Children who cannot read by the end of third grade cannot succeed. As they get older, they tend to drop out of school, pushing good-paying jobs beyond their reach. We’re writing the scripts of their lives by the age of 9 and they don’t have happy endings.
The Annie E. Casey Foundation’s new national KIDS COUNT report, Early Warning! Why Reading by the End of Third Grade Matters is out today, and it’s a must-read reminder about the importance of reading by the end of third grade.
The report’s major message is that children are learning to read until the ages of 8 and 9. After that they read to learn. Children without that essential skill quickly fall behind.
Michigan does not look good in this report. We rank 34th among the states on reading proficiency among fourth-graders as measured by the National Assessment of Educational Progress. That’s a rigorous test given in each state to a sample of students.

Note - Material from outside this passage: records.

/-- Circuit 3 in RUN with a ceiling of 16 cells, in class 1; the same at its ceiling; and a state whose shared pool is spent. -/
def roomy : State := regs (run3 {}) [(cAddr 3 2, 0x00100000#32)]
def spent : State := regs (run3 {}) ((List.range 16).map (fun c => (cAddr (c + 8) 2, 0xFF#32)) ++ [(cAddr 3 2, 0x00100000#32), (cAddr 3 0, 0x31#32)])
theorem witness_CellAllocation :
    (pickFree roomy = some (Config.cellChoice 0 % 4096)) ∧
    (allocDecide roomy 3 true = .granted ∧ allocDecide roomy 3 false = .granted ∧ allocDecide live 3 true = .state ∧
     allocDecide (regs (run3 {}) [(cAddr 3 2, 0#32)]) 3 true = .ceiling ∧ allocDecide spent 3 true = .pool ∧ sysRoom roomy .ctl = true ∧
     sysRoom { live with cells := (List.range 48).map (fun i => (i, { owner := .sys .relay, st := .openS })) } .relay = false) ∧
    ((∀ u, sysRoom roomy u = true) ∧ (∃ q ∈ [Requester.push 3, .control], reqCirc q = none) ∧ (∀ e ∈ roomy.cells, e.2.holder ≠ .wcur 3) ∧
     ∀ q ∈ [Requester.port 2 3, .ctx 3], mayAsk (live.setCell 10 cell10) q = false) ∧
    (let s := live.setCell 9 cell9; (s.cell 9).owner = .circ 3 ∧ (s.cell 9).st ≠ .taken ∧ (s.cell 9).retire = false ∧ (s.cell 9).origin / 2 ^ 22 ≠ 1 ∧
      (s.cell 8).owner = .free ∧ s.mapsWf = true ∧ (s.cell 9).owner ≠ .circ 4 ∧ (s.cell 9).owner ≠ .free ∧
      ((run3 {} s).circ 3).st ≠ .disabled) ∧
    ((live.setCell 9 { cell9 with st := .taken }).cell 9).st = .taken := by
  refine ⟨rfl, by decide +kernel, ⟨by intro u; cases u <;> decide +kernel, ⟨.control, by simp, rfl⟩, by decide +kernel, by decide +kernel⟩,
    by decide +kernel, by decide +kernel⟩
/-- A device that owns address 5, with a valid route to 0x123 over trunk 2 (hop 0x7) and trunk 2 up. -/
def routed (s : State := live) : State :=
  { regs s [(0x4000, 5#32)] with fab := { s.fab with
      routes := [(0, { st := .valid, dst := 0x123, best := ⟨2, 7, 3⟩ })], trunks := [{}, {}, { up := true, changed := [0x123] }, {}, {}, {}] } }
/-- Circuit 3 bound to circuit 6 of device 0x123, with a waiting cell. -/
def bound3 (k : Circ) : State := (regs (run3 k (routed (live.setCell 9 cell9))) [(0x10C1, 0x01230602#32)])
theorem witness_CircuitTimers :
    (let e : CreditEntry := ⟨0x123, 6, 3, 2, 9⟩
     let s := { routed with credits := [e] }
     s.credits.find? (fun f => f.dev == (0x123#12).toNat && f.circ == 6 && f.owner == 3) = some e ∧ sysDown s e.owner = false ∧ sysUsed s < 96) ∧
    live.credits.find? (fun f => f.dev == (0x123#12).toNat && f.circ == 6 && f.owner == 3) = none ∧
    pickFree routed ≠ none ∧
    (let s := bound3 { queue := [9] }
     cKind s 3 = 2 ∧ boundLocal s 3 = false ∧ (s.circ 3).st ≠ .disabled ∧ (s.circ 3).credits = 0 ∧ (s.circ 3).queue ≠ [] ∧ ownAddr s ≠ 0 ∧
     sysDown s 3 = false ∧ (bestPath s (cRdev s 3)).isSome = true ∧ sysUsed s < 96) ∧
    (∀ n ∈ [0, 1, 2], let s := regs (run3 { stallRun := true }) [(0x10C0, BitVec.ofNat 32 (4096 * n + 1))]
      (s.circ 3).stallRun = true ∧ stallHeld s 3 = false ∧ cStallAct s 3 = n) ∧
    (live.circ 3).st = .disabled ∧ (live.circ 3).stallRun = false ∧ hostReach live = true ∧ hostReach (down .dormant) = false ∧
    (∃ s : State, (s.circ 3).st ≠ .disabled ∧ (s.ctx 3).st = .run ∧ (s.ctx 3).fill ≠ none) ∧
    (let s := live.setCirc 3 { st := .fault, frestart := true }
     (s.circ 3).st = .fault ∧ (s.circ 3).frestart = true ∧ cEn s 3 = false ∧ heldBy s 3 = 0 ∧ heldBy (s.setCell 9 cell9) 3 ≠ 0 ∧
     cEn (regs s [(0x10C0, 1#32)]) 3 = true ∧ s.boot.live = true ∧ (s.ctx 3).fill = none) ∧ (live.circ 3).st ≠ .fault := by
  refine ⟨by decide +kernel, by decide +kernel, ?_, by decide +kernel, by decide +kernel, by decide +kernel, by decide +kernel,
    by decide +kernel, by decide +kernel, ⟨run3 {} (live.setCtx 3 { st := .run, fill := some 5 }), by decide +kernel⟩, by decide +kernel, by decide +kernel⟩
  rw [show pickFree routed = some (Config.cellChoice 0 % 4096) from rfl]
  exact Option.some_ne_none _
theorem witness_Scrubbing :
    (let s := regs live [(0x2019, 1#32)]; s.fld 0x2019 0 8 ≠ 0 ∧ s.pool.scrubPos + 1 < 151552 ∧ correctedBefore s 0 0 = false ∧
      (scrubWhere 0) = (0, 0)) ∧
    (let s := { regs live [(0x2019, 1#32)] with cells := [(0, { corrected := [0] })] }; correctedBefore s 0 0 = true) ∧
    (let s := { live with pool := { scrubPos := 151551, fullPass := true } }; s.pool.fullPass = true ∧ s.pool.scrubPos = 151551) ∧
    (let s := { live with pool := { scrubPos := 135168, fullPass := true } }; (scrubWhere s.pool.scrubPos).1 = 2 ∧ s.pool.scrubPos + 1 < 151552) ∧
    (let s := regs live [(0x2019, 0#32)]; ¬ (s.fld 0x2019 0 8 ≠ 0 ∨ s.pool.fullPass = true)) ∧
    (hostReach live = true ∧ hostReach (down .dormant) = false ∧ live.bit 0x201B 16 = false ∧
      (regs live [(0x201B, 0x10000#32)]).bit 0x201B 16 = true) := by decide +kernel
/-- R298: a write-back that traffic overtook is forgotten. -/
theorem test_scrub_overtaken : let t := after (.scrubWord .corrected false true []) (regs live [(0x2019, 1#32)])
    (t.fld 0x2015 0 16, correctedBefore t 0 0) = (1, false) := by decide +kernel
/-- A packet to this device (address 5) from circuit 6 of 0x123, and it as taken from trunk 2. -/
def pkt (typ : Nat) (body : List Byte) (dst : Nat := 5) (fl : Nat := 0) : Pkt :=
  { cls := 1, typ := typ, fl := fl, dst := dst, src := 0x123, dcirc := 3, scirc := 6, hops := 3, seq := 9, ts := 0, sleeve := crc32c body, body := body }
def inQ (p : Pkt) (s : State := routed) : State := { s with fab := { s.fab with inQ := [⟨p, 2, 7, false, 0#80, 0⟩] } }
/-- A reorder context of that pair, expecting number 9. -/
def order9 : Reorder := { used := true, src := 0x123, scirc := 6, dcirc := 3, next := 9 }
def ordered (s : State) : State := { s with fab := { s.fab with orders := [(0, order9)] } }
/-- A received UART frame of `body`: header, body, CRC, sync. -/
def utFrame (body : List Byte) : List Byte :=
  let h : List Byte := [2, BitVec.ofNat 8 body.length, 0x00, 0x50, 0x07]
  let l := h ++ [crc8 h] ++ body
  l ++ bytesBE 4 (crc32 l).toNat ++ [0xE2, 0x5D]
def ctlBody : List Byte := [0x08, 0, 0x50, 0x07, 0, 0, 4, 0, 1, 2, 3, 4]
def frm (l : List Byte) : State := { routed with fab := { routed.fab with trunks := [{}, {}, { up := true, lock := .locked, rx := l }, {}, {}, {}] } }
theorem witness_FabricTraffic :
    (live.fab.inQ = [] ∧ (∀ e ∈ live.fab.segQ, e.1 ≠ 0) ∧ (live.trunk 2).lock = .hunt ∧ (live.circ 3).queue = [] ∧ (live.order 0).used = false ∧
      (live.order 0).held = [] ∧ (∀ o ∈ live.outQ, o.cell ≠ 9) ∧ ¬ ∃ x ∈ live.fab.reasm, x.chan = 0 ∧ x.sender = 7 ∧ x.cls = 1) ∧
    (let f : CanFrame := ⟨true, 2 ^ 26 + 5 * 4096 + 7, false, true, false, false, 10, 0xC0 :: ctlBody⟩
     let s := { routed with fab := { routed.fab with segQ := [(0, f, 9#80)] } }
     s.fab.segQ = [(0, f, 9#80)] ∧ f.data = 0xC0 :: ctlBody ∧ f.id.testBit 26 = true ∧ f.id / 4096 % 4096 = ownAddr s ∧ (0xC0#8).getLsbD 7 = true ∧ (0xC0#8).getLsbD 6 = true ∧
     (s.fab.reasm.filter (fun x => x.chan == 0)).length < 32 ∧ pktLen ctlBody = some 12 ∧ 12 ≤ ctlBody.length ∧
     1 + ctlBody.length ≤ dlcLen f.fdf (dlcFor (1 + 12)) ∧ (pktOf (ctlBody.take 12)).isSome = true) ∧
    (let l := utFrame ctlBody
     utHeader l = some (false, 12) ∧ l.length = 12 + 12 ∧ byteAt l (10 + 12) = 0xE2#8 ∧ byteAt l (11 + 12) = 0x5D#8 ∧
     natBE ((l.drop (6 + 12)).take 4) = (crc32 (l.take (6 + 12))).toNat ∧ natBE ((l.drop 2).take 3) / 4096 = ownAddr (frm l) ∧
     utAuth (frm l) 2 = false ∧ (pktOf (((l.take (6 + 12)).drop 6).take 12)).isSome = true ∧ ((frm l).trunk 2).lock = .locked) ∧
    (let l := utFrame ctlBody; let m := l.take 8 ++ [0xFF] ++ l.drop 9
     utHeader m = some (false, 12) ∧ m.length = 12 + 12 ∧ natBE ((m.drop (6 + 12)).take 4) ≠ (crc32 (m.take (6 + 12))).toNat) ∧
    (let p := pkt 0 [1] 0x123
     p.dst ≠ 0xFFF ∧ p.dst ≠ 0 ∧ p.dst ≠ ownAddr (inQ p) ∧ ownAddr (inQ p) ≠ 0 ∧ p.hops < 15 ∧ bestPath (inQ p) p.dst = some ⟨2, 7, 3⟩ ∧
     sysRoom (inQ p) .relay = true ∧ 15 ≤ ({ p with hops := 15 }).hops) ∧ pickFree (inQ (pkt 0 [1] 0x123)) = some (Config.cellChoice 0 % 4096) ∧
    (let p := pkt 0 [1, 2]
     let s := ordered (inQ p (regs (run3 {} routed) [(cAddr 3 2, 0x00100000#32)]))
     p.typ = 0 ∧ p.dst = ownAddr s ∧ ownAddr s ≠ 0 ∧ sysDown s p.dcirc = false ∧ orderIdx s p.src p.scirc p.dcirc = some 0 ∧ (s.order 0).next = p.seq ∧ (s.order 0).held = [] ∧
     allocDecide s p.dcirc true = .granted ∧ crc32c p.body = p.sleeve ∧ p.body ≠ []) ∧
    ((pkt 0 [1] 0).dst = 0 ∧ (pkt 0 [1] 0xFFF).dst = 0xFFF) ∧
    (let s := bound3 { queue := [9], credits := 5 }
     (s.circ 3).queue = 9 :: [] ∧ cKind s 3 = 2 ∧ (s.circ 3).st ≠ .disabled ∧ (s.circ 3).credits ≠ 0 ∧ ownAddr s ≠ 0 ∧ boundLocal s 3 = false ∧
     sysDown s 3 = false ∧ bestPath s (cRdev s 3) = some ⟨2, 7, 3⟩) ∧
    sysDown (live.setCtx 64 { st := .faulted }) 3 = true ∧
    (let s := { routed with fab := { routed.fab with orders := [(0, { order9 with held := [pkt 0 [1]] })] } }
     sysDown s (s.order 0).dcirc = false ∧ (s.order 0).used = true ∧ (s.order 0).held = [pkt 0 [1]] ∧ (pkt 0 [1]).seq < 65536 ∧ (s.order 0).next < 65536 ∧ (s.order 1).held = []) ∧
    (let o : OutPkt := { pkt := pkt 0 [1], cell := 9 }
     let s := { routed with outQ := [o], cells := [(9, { owner := .sys .relay, st := .openS })] }
     s.outQ.find? (fun y => y.cell == 9) = some o ∧ o.pkt.typ = 0 ∧ (s.cell 9).owner = .sys .relay ∧ (s.cell 9).retire = false ∧ s.ctlWait = [] ∧
     s.jnl.waiting = []) ∧
    (let s := { routed with fab := { routed.fab with reasm := [⟨0, 7, 1, 1, [], 0#80⟩] } }; ∃ x ∈ s.fab.reasm, x.chan = 0 ∧ x.sender = 7 ∧ x.cls = 1) := by
  refine ⟨by decide +kernel, by decide +kernel, by decide +kernel, by decide +kernel, by decide +kernel, rfl, by decide +kernel, by decide +kernel,
    by decide +kernel, by decide +kernel, by decide +kernel, by decide +kernel, by decide +kernel⟩
/-- A claim received from a device of another UID: it claims our address strapped and as owner. -/
def claimP (fl : Nat) (flags : Byte) : Pkt := { pkt 6 ([0, 0, 0, 0, 0, 0, 0, 0, flags] ++ List.replicate 7 0) with src := 5, fl := fl, dst := 0xFFF }
theorem witness_FabricControl :
    (live.fab.inQ = [] ∧ hostReach live = true ∧ hostReach (down .dormant) = false ∧ live.fab.claim.active = false ∧
      live.fab.claim.backoff = false) ∧
    (let p := pkt 1 [0x21, 0, 0, 9]; let s := inQ p
     p.typ = 1 ∧ p.dst = ownAddr s ∧ ownAddr s ≠ 0 ∧ sysDown s 3 = false ∧ seqBefore (natBE ((p.body.drop 2).take 2)) (s.circ 3).tombSeq = false ∧
     seqBefore (natBE ((p.body.drop 2).take 2)) ((s.setCirc 3 { tombSeq := 10 }).circ 3).tombSeq = true) ∧
    (let p := pkt 2 [0, 9]
     sysUsed (inQ p) < 96 ∧ orderIdx (inQ p) p.src p.scirc 3 = none ∧ orderIdx (ordered (inQ p)) p.src p.scirc 3 = some 0 ∧
     ((ordered (inQ p)).order 0) = order9 ∧ order9.used = true ∧ order9.src = p.src ∧ order9.scirc = p.scirc ∧ order9.dcirc = 3) ∧
    pickFree (inQ (pkt 2 [0, 9])) = some (Config.cellChoice 0 % 4096) ∧
    (let p := pkt 3 [0, 2, 0, 0]; let s := inQ p (regs routed [(0x10C3, 8#32)])
     natBE ((p.body.drop 2).take 2) = (s.circ 3).tombSeq ∧ (s.circ 3).credits < cInit s 3 - natBE (p.body.take 2)) ∧
    ((pkt 4 [0, 9]).typ = 4 ∧ orderIdx (ordered (inQ (pkt 4 [0, 9]))) 0x123 6 3 = some 0 ∧ order9.held = []) ∧ (regs live [(0x4001, 5#32)]).fld 0x4001 0 12 ≠ 0 ∧
    (∀ n ∈ [1, 2, 3], let s := { live with fab := { claim := { active := true, addr := 5, step := n } } }
      s.fab.claim.active = true ∧ (s.fab.claim.step < 3 ∨ 3 ≤ s.fab.claim.step)) ∧
    (∀ w ∈ [false, true], let s := inQ (claimP 3 0x80) (regs { routed with chip := { uid := 2#64 } } [(0x4000, if w then 0x4005#32 else 5#32)])
      let p := claimP 3 0x80
      p.typ = 6 ∧ p.fl % 2 = 1 ∧ p.src = ownAddr s ∧ ownAddr s ≠ 0 ∧ natBE (p.body.take 8) ≠ s.chip.uid.toNat ∧
      goesFirst ((byteAt p.body 8).getLsbD 7) (p.fl / 2 % 2 == 1) (natBE (p.body.take 8)) (ownStrapped s) true s.chip.uid.toNat = true ∧
      (s.fab.claim.defeats + 1) % 16 ≠ 0 ∧ ownStrapped s = w) ∧
    ({ live with fab := { claim := { backoff := true } } }).fab.claim.backoff = true := by
  refine ⟨by decide +kernel, by decide +kernel, by decide +kernel, rfl, by decide +kernel, by decide +kernel, by decide +kernel, by decide +kernel,
    by decide +kernel, by decide +kernel⟩
theorem witness_FabricTables :
    (live.fab.inQ = [] ∧ hostReach live = true ∧ hostReach (down .dormant) = false ∧ (live.nbr 1).st = .empty ∧ (live.trunk 2).up = false ∧
      ownAddr live = 0 ∧ (down .dormant).power.st = .dormant ∧ (live.route 0).st ≠ .valid ∧ (live.route 0).st ≠ .hold ∧
      (live.trunk 2).changed = [] ∧ nbrIdx live 2 7 = none) ∧
    (let p := { pkt 6 [0, 0, 0, 0, 0, 0, 0, 9, 0, 10] with dst := 0xFFF }; let s := inQ p
     p.typ = 6 ∧ p.fl % 2 = 0 ∧ p.src ≠ ownAddr s ∧ s.fab.claim.active = false ∧ utAuth s 2 = false ∧ nbrIdx s 2 p.src = none ∧
     nbrRoom s 2 = some 0) ∧
    (let s := { live with fab := { nbrs := [(1, { st := .plain, addr := 7, trunk := 2 })] } }; (s.nbr 1).st ≠ .empty) ∧
    ((routed.trunk 2).up = true ∧ ownAddr routed ≠ 0 ∧ routed.power.st ≠ .dormant ∧ sysUsed routed < 96 ∧ (routed.trunk 2).changed ≠ []) ∧
    (let p := { pkt 5 ([0, 0, 0, 0] ++ routeWord 0x200 2 false 77) with dst := 0xFFF }; let s := inQ p
     p.typ = 5 ∧ p.body = [0, 0, 0, 0] ++ routeWord 0x200 2 false 77 ∧ 0x200 ≠ ownAddr s ∧ routeIdx s 0x200 = none ∧
     routeRoom s (2 + 1) = some 1 ∧ (s.route 1).st = .empty) ∧
    (∀ a ∈ [none, some (⟨3, 8, 4⟩ : RPath)], let s := { live with fab := { routes := [(0, { st := .valid, dst := 0x123, alt := a })] } }
      (s.route 0).st = .valid ∧ (s.route 0).alt = a) ∧
    ({ live with fab := { routes := [(0, { st := .hold })] } }.route 0).st = .hold ∧
    pickFree routed = some (Config.cellChoice 0 % 4096) ∧
    (let p := { pkt 7 (List.replicate 20 0) with dst := 0xFFF }
     let s := inQ p { routed with fab := { routed.fab with nbrs := [(1, { st := .plain, addr := 7, trunk := 2 })] } }
     p.typ = 7 ∧ nbrIdx s 2 7 = some 1) := by
  refine ⟨by decide +kernel, by decide +kernel, by decide +kernel, by decide +kernel, by decide +kernel, by decide +kernel, by decide +kernel, rfl,
    by decide +kernel⟩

In Michigan, 70 percent of fourth-graders tested were not considered proficient. That compares with 68 percent nationally. In addition to average scores, we have large huge gaps by race and income.
Michigan, Wisconsin and Louisiana had the worst ranking in the country among African American students with 91 percent not considered proficient in reading. In Michigan 64 percent of white students are not proficient.
Another large gap is the difference based on income. Among low-income fourth-graders, 85 percent were not proficient. Among higher-income peers, only 60 percent were not proficient.
Early childhood opportunities, good health, safe communities, good schools and teachers, quality child care, parents and grandparents reading aloud often to young children, early intervention for children with delays and good school attendance all play a role. For advocates interested in rewriting the story of the cycle of poverty, these early years offer the place to do that.